Первые часы прошли тихо - мир казалось, не просто уснул, а оцепенел в холодных объятиях зимней ночи. Ни одного лишнего скрипа, ни одного шороха или движения - разве что тучи на небе разошлись, открыв бледный лик ущербной луны. Её болезненный, тусклый свет исказил привычные очертания вещей, углубил, словно бы вычернив, тени, превратив ничем не примечательный двор в неясную грёзу...
Олдер же, поймав себя на том, что уже несколько мгновений стоит с закрытыми глазами, но при этом продолжает каким то образом видеть опостылевший снег, тут же встрепенулся и даже ущипнул себя за запястье, прогоняя внезапный сон. И почти сразу заметил краем глаза, как мимо сеновала промелькнула тень. Сутулая, клонящаяся к земле, словно под бременем прожитых лет.
Сонное оцепенение Остена как ветром сдуло - он привычно подобрался, ещё раз осторожно осмотрел двор, и почти сразу уловил какое-то копошение среди построек. Что там происходит, разобрать было нельзя - мешали падавшие от ограды и старого дерева тени, но кто-то там явно был.
Олдер ещё раз осмотрел двор, после отошёл к спящим и растолкал долженствующего его сменить воина. Тот вначале лишь осоловело хлопал глазами и даже порывался что-то спросить, но увидев, что тысячник прижал палец к губам, в итоге не проронил ни звука. Остен же, пояснив воину знаками, что следует делать, вновь прокрался к выходу и осторожно выскользнул в чуть приоткрытую дверь. Покривился на слабый хруст тонкой снежной корочки под сапогом и, держа оружие наготове, начал пробираться вдоль стены, не выступая за границы скрывающей его тени.
Меж тем копошение прекратилось, затем раздался тихий хруст ломаемой ветки, и вновь тишина.

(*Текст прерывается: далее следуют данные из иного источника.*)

-- ==== Sys2Proof/Machine/Prism.lean ====
section
/-! DEFINITION. Prism: lookups and compiles, its directory and store, SPCOMP and SPINV (R272-R275, R384-R396). -/

namespace Sys2Proof.Machine

/-! ### Operations at Prism -/

/-- The tensor operation that waits on Prism, as its core or the image of its core holds it. -/
def State.prismOp (s : State) (p : PrismOp) : Option EngOp :=
  ((s.owner p.ref.region p.core).bind (·.findOp .tensor p.op)).filter (·.prism == 1)

/-- An operation ends at Prism: its record, then its status (R262, R385, R393). -/
def State.prismEnd (s : State) (cl : Nat) (p : PrismOp) (code cause value : Nat) (recd : Bool) : State :=
  let note (s : State) : State :=
    if recd then
      s.postFor p.ref.region p.core (cause == 0x13) cause Engine.prism.src 0 p.epc p.handle value (statusWord code cause 0)
    else s
  if p.spcomp then (note s).signal (.prism cl) p.ref code cause 0
  else if (s.prismOp p).isSome then (note s).endOwned p.ref.region p.core .tensor p.op code cause 0 none
  else s

/-- An operation is served: by a micro-program (kind 1), by the dense path (2) from the micro-operations given or, if
none are given, from its own reading, or by an empty entry (3); `entry` is when the directory entry was made that serves it, 0 with
none. A TMMSP makes the checks of R385 against tdA; with no
header it makes them when it reads the record. -/
def State.prismGive (s : State) (cl : Nat) (p : PrismOp) (head entry kind size : Nat) (uops : List Nat) (resumed : Bool) :
    State :=
  let resumed := resumed || p.resumed
  if p.spcomp then s.signal (.prism cl) p.ref (if resumed then 2 else 0) (if resumed then 0x13 else 0) size
  else match s.prismOp p with
    | none => s
    | some o =>
      if head ≠ 0 ∧ spCols head ≠ tdK o.td1 then s.prismEnd cl p 3 0x0A 0 false
      else if head != 0 && !pairOk (tdFmt o.td1) (spFmt head) then s.prismEnd cl p 5 0x07 0 false
      else s.modOwner p.ref.region p.core (·.setOp .tensor { o with
        prism := kind + 1, uops := uops, lanes := if head = 0 then [] else [head, entry]
        resumed := o.resumed || resumed, since := s.cycles })

/-! ### Directory and store (R395, R396) -/

/-- The entry serves a TMMSP of the cluster. -/
def State.prismServing (s : State) (cl : Nat) (e : PEnt) : Bool :=
  (coresOf cl).any fun c => ((s.core c).ops .tensor).any fun o =>
    o.opc == 0xD6 && decide (2 ≤ o.prism) && e.kind != 0 && e.made != 0 && o.lanes.getD 1 0 == e.made

/-- BUSY of R396. -/
def State.prismBusy (s : State) (cl : Nat) (e : PEnt) : Bool := e.busy || s.prismServing cl e

/-- SUPER of R396: the directory holds an entry of a newer generation, or the compile of one. -/
def superseded (dir : Sparse PEnt) (e : PEnt) : Bool :=
  e.kind != 0 && dir.any fun x => (x.2.kind != 0 || x.2.busy) && x.2.asid == e.asid && x.2.va == e.va && decide (e.gen < x.2.gen)

/-- The entry that goes next: superseded ones first, then the least recently used; never a busy one. -/
def State.prismVictim (s : State) (cl : Nat) : Option Nat :=
  let dir := (s.cluster cl).dir
  let key (e : PEnt) : Nat × Nat := (if superseded dir e then 0 else 1, e.used)
  ((dir.filter fun e => !s.prismBusy cl e.2).foldl (fun b e =>
    match b with
    | none => some (e.1, key e.2)
    | some (i, k) =>
      let q := key e.2
      if q.1 < k.1 ∨ (q.1 = k.1 ∧ q.2 < k.2) then some (e.1, q) else some (i, k)) none).map (·.1)

/-- The lowest place of n micro-operations in the store that no entry holds: at 0 or behind an entry. -/
def storePlace (dir : Sparse PEnt) (n : Nat) : Option Nat :=
  let runs := (dir.filter fun e => e.2.kind == 1).map fun e => (e.2.offset, e.2.size)
  ((0 :: runs.map fun r => r.1 + r.2).filter fun a =>
    decide (a + n ≤ 65536) && runs.all fun r => decide (a + n ≤ r.1) || decide (r.1 + r.2 ≤ a)).min?

/-- Entries are discarded until `ok` of the directory answers; f bounds how many. -/
def State.prismRoom (s : State) (cl : Nat) (ok : Sparse PEnt → Bool) : Nat → State
  | 0 => s
  | f + 1 =>
    let k := s.cluster cl
    if ok k.dir then s
    else match s.prismVictim cl with
      | none => s
      | some i => State.prismRoom (s.setCluster cl { k with dir := Sparse.set {} k.dir i {} }) cl ok f

/-- The store with micro-operations written from a place on. -/
def storeWrite (m : Sparse Word) (a : Nat) : List Nat → Sparse Word
  | [] => m
  | u :: us => storeWrite (Sparse.set 0 m a (BitVec.ofNat 64 u)) (a + 1) us

/-! ### Compiles (R392-R394) -/

/-- The first compile of the queue changed by f. -/
def State.modCompile (s : State) (cl : Nat) (f : Compile → Compile) : State :=
  let k := s.cluster cl
  s.setCluster cl { k with compiles := k.compiles.modify 0 f }

/-- The first compile is over: its directory entry goes unless it has become an entry that is kept. -/
def State.compileOver (s : State) (cl : Nat) : State :=
  let k := s.cluster cl
  s.setCluster cl { k with
    compiles := k.compiles.drop 1
    dir := Sparse.mapV {} (fun _ e => if e.kind = 0 then {} else e) k.dir }

/-- Every operation that waits on the first compile ends with a status. -/
def State.compileEnds (s : State) (cl : Nat) (ops : List PrismOp) (code cause value : Nat) (recd : Bool) : State :=
  ops.foldl (fun s p => s.prismEnd cl p code cause value recd) (s.compileOver cl)

/-- The Prism of a cluster as a viewer of memory: a place of the cluster that no core has. -/
def prismCore (cl : Nat) : Nat := coreOf cl 31

/-- n bytes at a VA, read by the Prism of a cluster at their home slices, line by line (R393). -/
def GM.fetch (cl asid va n : Nat) : GM (List Byte) := do
  let ps ← (linePieces (n / 64 + 2) va n).mapM fun e =>
    GM.bytes fun s => s.gReadPiece asid e.1 e.2 .read { turn := true, core := prismCore cl }
  pure ps.flatten

/-- A record read by the Prism of a cluster. -/
def spFetch (cl asid va : Nat) : GM (Nat × List Byte) := spRead (GM.fetch cl asid) (prismCore cl) asid va none

/-- What an operation on a page with watch = 0 meets: a TMMSP takes the dense path; for an SPCOMP Prism reads and checks the
record (R272, R274, R392), and waits where a read faults (R393). None when nothing can be done now. -/
def State.prismUnwatched (s : State) (cl : Nat) (p : PrismOp) : Option State :=
  if !p.spcomp then some (s.prismGive cl p 0 0 2 0 [] false)
  else match (spFetch cl p.asid p.va).whole s with
    | (.ok _, s) => some (s.prismGive cl p 0 0 2 0 [] false)
    | (.error (.fin code cause v recd), s) => some (s.prismEnd cl p code cause v recd)
    | (.error (.mem (.cause c v)), s) => some (s.prismEnd cl p 3 c v true)
    | (.error (.mem (.abort v)), s) => some (s.prismEnd cl p 3 0x13 v true)
    | (.error (.mem e), s) => s.parkErr p.asid p.core p.handle e (.spcomp cl p e.va)
    | (.error .more, _) => none

/-- An operation reaches its Prism once more. -/
def State.prismAgain (s : State) (cl : Nat) (p : PrismOp) : State :=
  s.send { src := .prism cl, dst := .prism cl, chan := .request, region := p.ref.region, body := .prism p }

/-- An entry of the directory serves operations, in the order of their arrival. -/
def State.entryServes (s : State) (cl i : Nat) (e : PEnt) (ops : List PrismOp) (resumed : Bool) : State :=
  let k := s.cluster cl
  let s := s.setCluster cl { k with clock := k.clock + 1, dir := Sparse.set {} k.dir i { e with used := k.clock } }
  let us := if e.kind = 1 then (List.range e.size).map fun n => (Sparse.get 0 k.store (e.offset + n)).toNat
            else if e.kind = 3 then [3 * 2 ^ 60 + 1] else []
  ops.foldl (fun s p => s.prismGive cl p e.head e.made e.kind e.size us resumed) s

/-- The entry of an identity (R272). -/
def Cluster.entryOf (k : Cluster) (asid va gen : Nat) : Option (Nat × PEnt) :=
  k.dir.find? fun e => e.2.kind != 0 && e.2.asid == asid && e.2.va == va && e.2.gen == gen

/-- The compiles of an identity that wait to begin find its entry made: it serves what waits on them (R387). -/
def State.serveQueued (s : State) (cl asid va gen : Nat) : State :=
  let k := s.cluster cl
  match k.entryOf asid va gen with
  | none => s
  | some (i, e) =>
    let mine (q : Compile) : Bool := q.slot.isNone && q.asid == asid && q.va == va && q.ident == some gen
    if k.compiles.any mine then
      (s.setCluster cl { k with compiles := k.compiles.filter (!mine ·) }).entryServes cl i e
        ((k.compiles.filter mine).flatMap (·.waiting)) false
    else s

/-- The entry of a record that passed its checks, made under the second reading of the generation unless SPINV or a
page discard struck meanwhile; then the waiting operations are served from it (R275, R386, R387, R392, R395). -/
def State.compileMakes (s : State) (cl : Nat) (q : Compile) (gen head : Nat) (bs : List Byte) : State :=
  let nnz := spNnz head
  let kind := if nnz = 0 then 3 else if 3 * spRows head * spCols head < 8 * nnz then 2 else 1
  let us := if kind = 1 then spCompile head bs else []
  let s := s.prismRoom cl (fun d => us = [] || (storePlace d us.length).isSome) 2048
  let k := s.cluster cl
  let at_ := if us = [] then 0 else (storePlace k.dir us.length).getD 0
  let e : PEnt := { asid := q.asid, va := q.va, gen := gen, kind := kind, size := us.length, offset := at_, head := head
                    made := k.clock + 1, used := k.clock }
  let s := s.setCluster cl { k with
    clock := k.clock + 1
    store := storeWrite k.store at_ us
    dir := match q.slot, q.dropped with
      | some i, false => Sparse.set {} k.dir i e
      | _, _ => k.dir }
  let uops := if kind = 3 then [3 * 2 ^ 60 + 1] else us
  let kept := if q.slot.isSome && !q.dropped then e.made else 0
  (q.waiting.foldl (fun s p => s.prismGive cl p head kept kind us.length uops q.resumed) (s.compileOver cl)).serveQueued
    cl q.asid q.va gen

/-- The four readings differed: the waiting operations take the dense path from one further reading (R273). -/
def State.compileDense (s : State) (cl : Nat) (q : Compile) (head : Nat) (bs : List Byte) : State :=
  q.waiting.foldl (fun s p => s.prismGive cl p head 0 2 0 (spCompile head bs) q.resumed) (s.compileOver cl)

/-- A memory access of the first compile was not performed: it waits under the fault path, or every waiting operation
ends (R393). None when nothing can be done now. -/
def State.compileErr (s : State) (cl : Nat) (q : Compile) (e : GErr) : Option State :=
  match e with
  | .abort va => some (s.compileEnds cl q.waiting 3 0x13 va true)
  | .cause c v => some (s.compileEnds cl q.waiting 3 c v true)
  | e =>
    (s.parkErr q.asid q.first.core q.first.handle e (.compile cl e.va)).map (·.modCompile cl fun k => { k with parked := true })

/-- The compile has its directory entry, of KIND 0 and busy, from its beginning (R396). -/
def State.compileSlot (s : State) (cl : Nat) (q : Compile) : State × Nat :=
  match q.slot with
  | some i => (s, i)
  | none =>
    let s := s.prismRoom cl (fun d => decide (d.length < 2048)) 2048
    let k := s.cluster cl
    let i := (firstFree (k.dir.map (·.1)) 2048 0).getD 0
    let e : PEnt := { asid := q.asid, va := q.va, gen := q.gen.getD 0, busy := true, used := k.clock }
    ((s.setCluster cl { k with clock := k.clock + 1, dir := Sparse.set {} k.dir i e }).modCompile cl fun k => { k with slot := some i }, i)

/-- An operation placed among others in the order of their arrival. -/
def insertTurn (p : PrismOp) : List PrismOp → List PrismOp
  | [] => [p]
  | x :: xs => if p.turn < x.turn then p :: x :: xs else x :: insertTurn p xs

/-- No lookup could read the identity of this compile of a record. -/
def Compile.unread (q : Compile) (asid va : Nat) : Bool := q.ident.isNone && q.asid == asid && q.va == va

Напряжённая, тяжёлая - такая, что шум собственной крови в ушах кажется оглушительным... Остен, уловив новое движение, бросился незнакомому пришельцу наперерез, и в тот же миг понял, что совершил недопустимую глупость. Лезвие со свистом рассекло пустоту, а сам тысячник оказался посреди снежного пятачка в широкой полосе лунного света - лучшую мишень трудно даже вообразить... Вот только пришелец руководствовался вовсе не зрением!
Олдер и сам сначала не понял, что заставило его развернуться влево - к тёмному срубу колодца с журавлём, ведь оттуда не доносилось ни звука, но в следующий миг, увидев, наконец, пришельца, тысячник понял, что это был тот самый запах тления, что не давал ему покоя вечером.

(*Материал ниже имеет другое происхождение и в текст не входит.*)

/-- A section of an image, if it can be read; its bytes are staged. -/
def State.stageSection (s : State) (asid va n : Nat) : State × List Byte :=
  match s.peekRead asid va n with
  | some bs => (s.setDie s.fw.holder.toNat ((s.die s.fw.holder.toNat).stage bs), bs)
  | none => (s, [])

/-- Code and constants of the image that a packet of queue q names go to the leader's staging area, and into the caches of
its clusters. The reads change nothing. -/
def State.stageImage (s : State) (q : Nat) (p : Packet) : State :=
  match p.names with
  | none => s
  | some (va, asid) =>
    match s.peekRead asid va 64 with
    | none => s
    | some bs =>
      let ws := wordsOf bs
      let at_ (i : Nat) : Nat × Nat := (va + bits (ws.getD i 0) 31 0, bits (ws.getD i 0) 63 32)
      if bits (ws.getD 0 0) 31 0 ≠ 0x56414557 ∨ 2 ^ 20 ≤ (s.die s.fw.holder.toNat).staged then s
      else
        let (s, code) := s.stageSection asid (at_ 1).1 (at_ 1).2
        let (s, consts) := s.stageSection asid (at_ 4).1 (at_ 4).2
        s.pushImage q p ((at_ 1).1, code) ((at_ 4).1, consts)

/-- PACKET_ACCEPT: the ring slot that QSEQ names is examined, when its line's turn has come (R332). All eight words are
taken now, so a body rewritten later is never seen (a choice: R16; assumption log, entry 63). A slot that cannot be read halts the queue whether or not it is halted
already, and QERR then names the slot (a choice: R447; assumption log, entry 64). A header found in a slot whose packet has not
completed was written early (R18). -/
def execPacketAccept (q : Nat) (s : State) : Out :=
  let h := s.queue q
  if !(s.leads && h.en) || h.unread then .next s
  else match s.gRead h.asid.toNat (h.slotVa h.seq.toNat) 64 { turn := true, front := true, own := true } with
    | (_, .error .busy) => .next s
    | (s, .error e) => .next (s.setQueue q { h with halt := true, err := qerr h.seq.toNat 0x06 0 0 e.frontCause })
    | (s, .ok bs) =>
      let p : Packet := { words := wordsOf bs, since := s.cycles }
      if p.seq ≠ h.seq.toNat then .next s
      else if h.size.toNat ≤ h.outstanding then .next (s.spoilQueue q)
      else
        let s := (s.unpush q p.seq).setQueue q { h with accepted := h.accepted ++ [p], seq := h.seq + 1 }
        .next (if h.waits && decide (h.accepted.length < 8) then s.stageImage q p else s)

/-! ### Which packet begins (R17, R74, R75) -/

/-- An ARRIVE for region i is on its way to the region's ingress, where it has not come yet; one whose spill waits for room does not
count for a restore. -/
def State.arriveOnWay (s : State) (i : Nat) (restore : Bool) : Bool :=
  s.msgs.any fun m => m.src == .frontEnd && m.region == some i && m.body.isArrival && !m.landed &&
    !(restore && match (s.region i).save, m.dst with
      | some v, .core c => decide (8192 ≤ (v.msgs.filter fun e => match e.dst with
          | .core d => clusterOf d == clusterOf c
          | _ => false).length)
      | _, _ => false)

/-- The packet must wait: for a command that changes the state of its region, for free blocks (R48, R75), or for one of the 256
places. -/
def State.blocked (s : State) (p : Packet) : Bool :=
  (if p.cmd = 3 then decide (p.regionId < 96) && ((s.region p.regionId).busy.isSome || (s.region p.regionId).throttle != [])
   else p.changes.any fun i => (s.region i).busy.isSome) ||
  (p.cmd != 4 &&
    decide (256 ≤ (s.queues.filter fun e => match e.2.exec with | some x => x.pkt.cmd != 4 | none => false).length))

/-- The command, which has begun, must wait to take effect: for ARRIVEs that began before it (R75). -/
def State.behindArrive (s : State) (p : Packet) : Bool := p.changes.any fun i => s.arriveOnWay i p.restores

/-- The next packet of a queue, if it may begin. -/
def State.ready (s : State) (h : HQueue) : Option Packet :=
  match h.exec, h.halt, h.accepted with
  | none, false, p :: _ => if s.blocked p then none else some p
  | _, _, _ => none

/-- The priority at which it begins. -/
def HQueue.level (h : HQueue) (p : Packet) : Nat := if p.urgent then 3 else h.prio.toNat
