/-- R195, R214, R216, R236 to R238, R258 to R263, R266, R267, R269, R270, R272, R276, R277, R284, R291, R305, R318, R319. An engine goes
on with its operation. The tensor engine takes its first one: a TMMSP asks its Prism, TACZ clears its accumulator, a row whose sources are
full runs, one whose sources stay empty for 2^26 cycles ends with status 4. A row of TACLD, TACST, TCVT, TMMA or TADD computes and writes
the elements that its rule gives, and no other. The copy engine performs the next unit of the operation in turn, an old operation rising
one level; the vector engine the next group, and ends an operation whose elements are all written. A unit that ends makes the operation
that goes on, or ends it with status 0. A PUT to another part reads its pieces, in any order, and ends with its acknowledgement; a GET
places its pieces, in any order, once that has come, and the last ends it; either ends with status 4 where none comes in time. An ending
goes out with its signal, unless it waits in its engine, for a piece still parked, for room or behind an earlier one. The model's choices,
clause by clause: TACZ in the queue, and the row wait from the moment an operation is the queue's head (assumption log, entry 47);
`rests`, by which a beginning that only makes the plan is no unit and leaves the age as it is, and what a unit of COPY is (entry 40);
every clause of a transfer with another part: its pieces and their turns by PRIO and age, the acknowledgement's data, where the timeout
stands still (entry 41); that an ending waits in its engine (entry 84). A unit of a GET or PUT within the part is one piece of its chunk,
which crosses no line on either side; any of those left may be next. Its destination bytes become its source bytes, and no other byte of a
scratchpad or of a line changes. -/
def Obligations.EnginesGoOnWithTheirOperations : Prop :=
  ∀ (s : State) (c : Nat),
    let k := s.core c
    let rests (o x : EngOp) (now : Nat) : EngOp :=
      if o.sides = [] ∧ x.sides ≠ [] then x.rested else { x.rested with since := now, aged := false }
    (∀ o os, k.ops .tensor = o :: os → (k.eng.stopped = false ∨ o.live = true) → o.parked = false → o.waits = false →
      let b := if o.begun then o else { o with begun := true, since := s.cycles }
      (o.opc = 0xD6 → o.prism = 0 → exec (.tensorRow c) s = .next ((s.modCore c (·.setOp .tensor { o with prism := 1 })).send
        { src := .core c, dst := .prism (clusterOf c), chan := .request
          body := .prism { core := c, op := o.id, asid := o.asid, va := o.vb, epc := o.epc, handle := o.handle, ref := o.ref } })) ∧
      (o.opc = 0xD3 → ∃ t, exec (.tensorRow c) s = .next t ∧ (t.core c).acc o.d = {} ∧
        (t.core c).ops .tensor = (k.ops .tensor).filter (fun x => x.id != o.id) ∧ (t.core c).regs = k.regs ∧ t.mem = s.mem) ∧
      ((o.opc ≠ 0xD6 ∨ 2 ≤ o.prism) → b.reads = false → k.tensorReady b = false →
        exec (.tensorRow c) s = .next (s.modCore c (·.setOp .tensor b))) ∧
      ((o.opc ≠ 0xD6 ∨ 2 ≤ o.prism) → o.opc ≠ 0xD3 → (b.reads = true ∨ k.tensorReady b = true) → ∀ o' e t,
        (ExceptT.run (tensorStep c b)) { s := s, todo := b.memo } = (.ok (o', e), t) → exec (.tensorRow c) s = .next (match e with
          | none => t.s.modCore c (·.setOp .tensor (rests b o' t.s.cycles))
          | some (code, cause, prog) => t.s.endOp c .tensor o' code cause prog none)) ∧
      (k.eng.stopped = false → o.begun = true → o.reads = false → k.tensorReady o = false → o.since + 2 ^ 26 ≤ s.cycles →
        exec (.rowWaitTimeout c 0) s = .next (s.endOp c .tensor o 4 0 o.prog none))) ∧
    (∀ o, k.ops .copy = [o] → k.eng.stopped = false → o.parked = false → o.waits = false → o.live = false →
      (k.eng.remote.all fun x => x.steps s.fw.part == []) = true → ∀ o' n t, (ExceptT.run (copyUnit c o)) { s := s, todo := o.memo } = (.ok (o', n), t) → exec (.copyPiece c) s = .next (match o' with
        | some x => t.s.modCore c (·.setOp .copy (rests o x t.s.cycles))
        | none => t.s.endOp c .copy o 0 0 n none)) ∧
    (∀ o, o.memo = [] → NoSave s → (∀ q, (s.core q).scr.bad = []) → TensorRowValues s c o) ∧
    (∀ w, triOk w = true → triToInt w % 256 = w % 256 ∧ triToInt w % 255 = w / 2 ^ 8 % 2 ^ 8 ∧ triToInt w % 257 = w / 2 ^ 16 ∧
      -8388480 ≤ triToInt w ∧ triToInt w < 8388480) ∧
    (∀ l g n, CutsAtLines l g n (splitPieces l g (n / 32 + 3) 0 n)) ∧
    (∀ (o : EngOp) (rest : List (Nat × Nat)) (z p x n pa : Nat) (tl : Tlb) (d : Line) (f : Bool), o.opc = 0x7E ∨ o.opc = 0x7F → o.m = 0 →
      o.asid = k.net.asid → (o.rest ≠ [] → z = o.sub ∧ rest = o.rest) →
      (o.rest = [] → rest = splitPieces (o.vd + o.pos) (o.ea + o.pos) (z / 32 + 3) 0 z ∧
        (o.opc = 0x7E → z = min (o.vb - o.pos) (4096 - (o.vd + o.pos) % 4096)) ∧
        (o.opc = 0x7F → o.ea + o.pos < 2 ^ 48 ∧ ∃ tl pa d f, PieceGoes s c (o.ea + o.pos) .write tl pa d f ∧
          let page := 2 ^ (12 + 2 * (tl.leaf / 2 ^ 4 % 16))
          z = min (o.vb - o.pos) (page - (o.ea + o.pos) % page))) →
      rest[p]? = some (x, n) → 0 < n →
      let l := o.vd + o.pos + x
      let g := o.ea + o.pos + x
      l % 64 + n ≤ 64 → g % 64 + n ≤ 64 → g + n ≤ 2 ^ 48 → localRange l n = true → s.isConst c g n = false →
      PieceGoes s c g (if o.opc = 0x7E then .read else .write) tl pa d f →
        ∃ t, (ExceptT.run (copyUnit c o)) { s := s, pick := p } =
            (.ok (if rest.eraseIdx p ≠ [] then (some { o with rest := rest.eraseIdx p, sub := z }, 0)
              else if o.pos + z = o.vb then (none, o.vb) else (some { o with pos := o.pos + z, rest := [] }, 0)), t) ∧
          (o.opc = 0x7E → LocalWrote s t.s c l (bytesAt d (pa % 64) n) ∧ LineBecomes s t.s (homeSlice g) pa d f) ∧
          (o.opc = 0x7F → LocalWrote s t.s c l [] ∧
            ∃ d', LineWrote d d' (pa % 64) ((List.range n).map fun j => s.localByte c (l + j)) ∧
              LineBecomes s t.s (homeSlice g) pa d' f)) ∧
    (∀ n o, (k.ops .copy)[n]? = some o → o.since + 4096 ≤ s.cycles →
      exec (.copyAging c n) s = .next (s.modCore c (·.setOp .copy { o with aged := true }))) ∧
    (∀ now ops o, chooseOp now ops = some o → o ∈ ops ∧ o.parked = false ∧ o.waits = false ∧
      ∀ x ∈ ops, x.parked = false → x.waits = false → x.level now ≤ o.level now) ∧
    (∀ now ops o, copyNext now ops = some o → o ∈ ops ∧ o.parked = false ∧ o.waits = false ∧ o.live = false ∧
      ∀ x ∈ ops, x.parked = false → x.waits = false → (x.live && x.lastUnit) = false → x.level now ≤ o.level now) ∧
    (∀ o, k.ops .vector = [o] → k.eng.stopped = false → o.parked = false → o.waits = false → o.live = false →
      (o.streams.all fun e => e.2.2.kind != 1) = true →
      let turn (t : State) : State :=
        if ((t.core c).ops .vector).any (t.inGroup c) then t
        else t.modCore c (·.modEng fun e => { e with served := o.id })
      (o.td1 ≤ o.pos → exec (.streamGroup c) s = .next (turn (s.endOp c .vector o 0 0 o.streamProg none))) ∧
      (o.pos < o.td1 → o.last = false →
        let u := s.modCore c fun k => (k.setOp .vector o).syncStreams o
        ∀ o' n t, (ExceptT.run (streamUnit c o o.groupLen)) { s := u, todo := o.memo } = (.ok (some o', n), t) →
          exec (.streamGroup c) s = .next (turn (t.s.modCore c (·.setOp .vector (rests o o' t.s.cycles)))))) ∧
    ∀ n x, k.eng.remote[n]? = some x → x.fin = none →
      let signal_ (code cause prog : Nat) : Arrival := completion x.ref x.resumed code cause prog
      let ends (t : State) (code cause prog : Nat) : State := t.endRemote (t.regionOf c) c x code cause prog none
      (∀ t code cause prog,
        let waits : Prop := t.pieceParked (t.regionOf c) c .copy x.id = true ∨ t.waitsRoom c (signal_ code cause prog) none = true
        (¬ waits → ends t code cause prog =
          (t.modCore c (·.dropRemote x.id)).sendArrival (.engine c) (signal_ code cause prog)) ∧
        (waits → ∃ e : Ending, e.code = code ∧ e.cause = cause ∧ e.prog = prog ∧
          ends t code cause prog = t.modCore c (·.setRemote { x with fin := some e, order := none }))) ∧
      (x.acked = false →
        (x.since + s.fw.linkTimeout ≤ s.cycles → k.eng.stopped = false → exec (.remoteTimeout c n) s = .next (ends s 4 0 0)) ∧
        (∀ cause data, cause ≠ 0 → exec (.remoteAcknowledgement c n cause data) s = .next (ends s 3 cause.toNat 0)) ∧
        (x.get = false → x.todo = [] → (x.own s.fw.part = true → x.data = []) → ∀ data,
          exec (.remoteAcknowledgement c n 0 data) s = .next (ends s 0 0 x.prog)) ∧
        (x.get = true → x.own s.fw.part = false → ∀ data, data.length = x.bytes →
          exec (.remoteAcknowledgement c n 0 data) s = .next (s.modCore c (·.setRemote
            { x with acked := true, data := x.todo.map fun p => (p.2.1, (data.drop p.2.1).take p.2.2) })))) ∧
      let steps := x.steps s.fw.part
      (∀ q ∈ steps, x.fin = none ∧ ∀ r ∈ x.todo, x.unit q.2.2.1 q.2.2.2.1 ≤ x.unit r.1 r.2.1) ∧
      ∀ i half j l place len, steps[i]? = some (half, j, l, place, len) → x.own s.fw.part = false → k.eng.stopped = false →
        k.remoteWaits s.fw.part s.cycles x = false →
        let y := { x with todo := x.todo.eraseIdx j, served := s.cycles }
        x.todo[j]? = some (l, place, len) ∧
        (x.get = false → ∀ bs, (s.engLocal c l len).2 = .ok bs → s.remotePiece c n i =
          (s.engLocal c l len).1.modCore c (·.setRemote { y with data := x.data ++ [(place, bs)] })) ∧
        (x.get = true → x.acked = true ∧
          let z := s.engPut c l ((x.data.lookup place).getD [])
          (z.2 = .ok () →
            (y.todo ≠ [] → s.remotePiece c n i = z.1.modCore c (·.setRemote { y with order := none })) ∧
            (y.todo = [] → s.remotePiece c n i = ends z.1 0 0 x.prog)))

На заиндевелых брёвнах стояло... Более всего существо походило на согнутого годами, дряхлого старика, вот только даже у самого древнего деда не будет такой морщинистой и дряблой, висящей складками кожи, длинных - до самых колен - рук с кривыми когтями и ушей с острыми кончиками. А ещё даже у самого уродливого человека никогда не будет такого лица - с по-совиному круглыми, затянутыми жемчужными бельмами глазами, провалами ноздрей вместо носа и необычайно мощными челюстями.
Тварь, хоть и была вроде бы слепа, всё равно уловила, что на неё смотрят - она распрямилась, словно бы красуясь, предвкушающе провела по морщинистым губам узким, чёрным языком.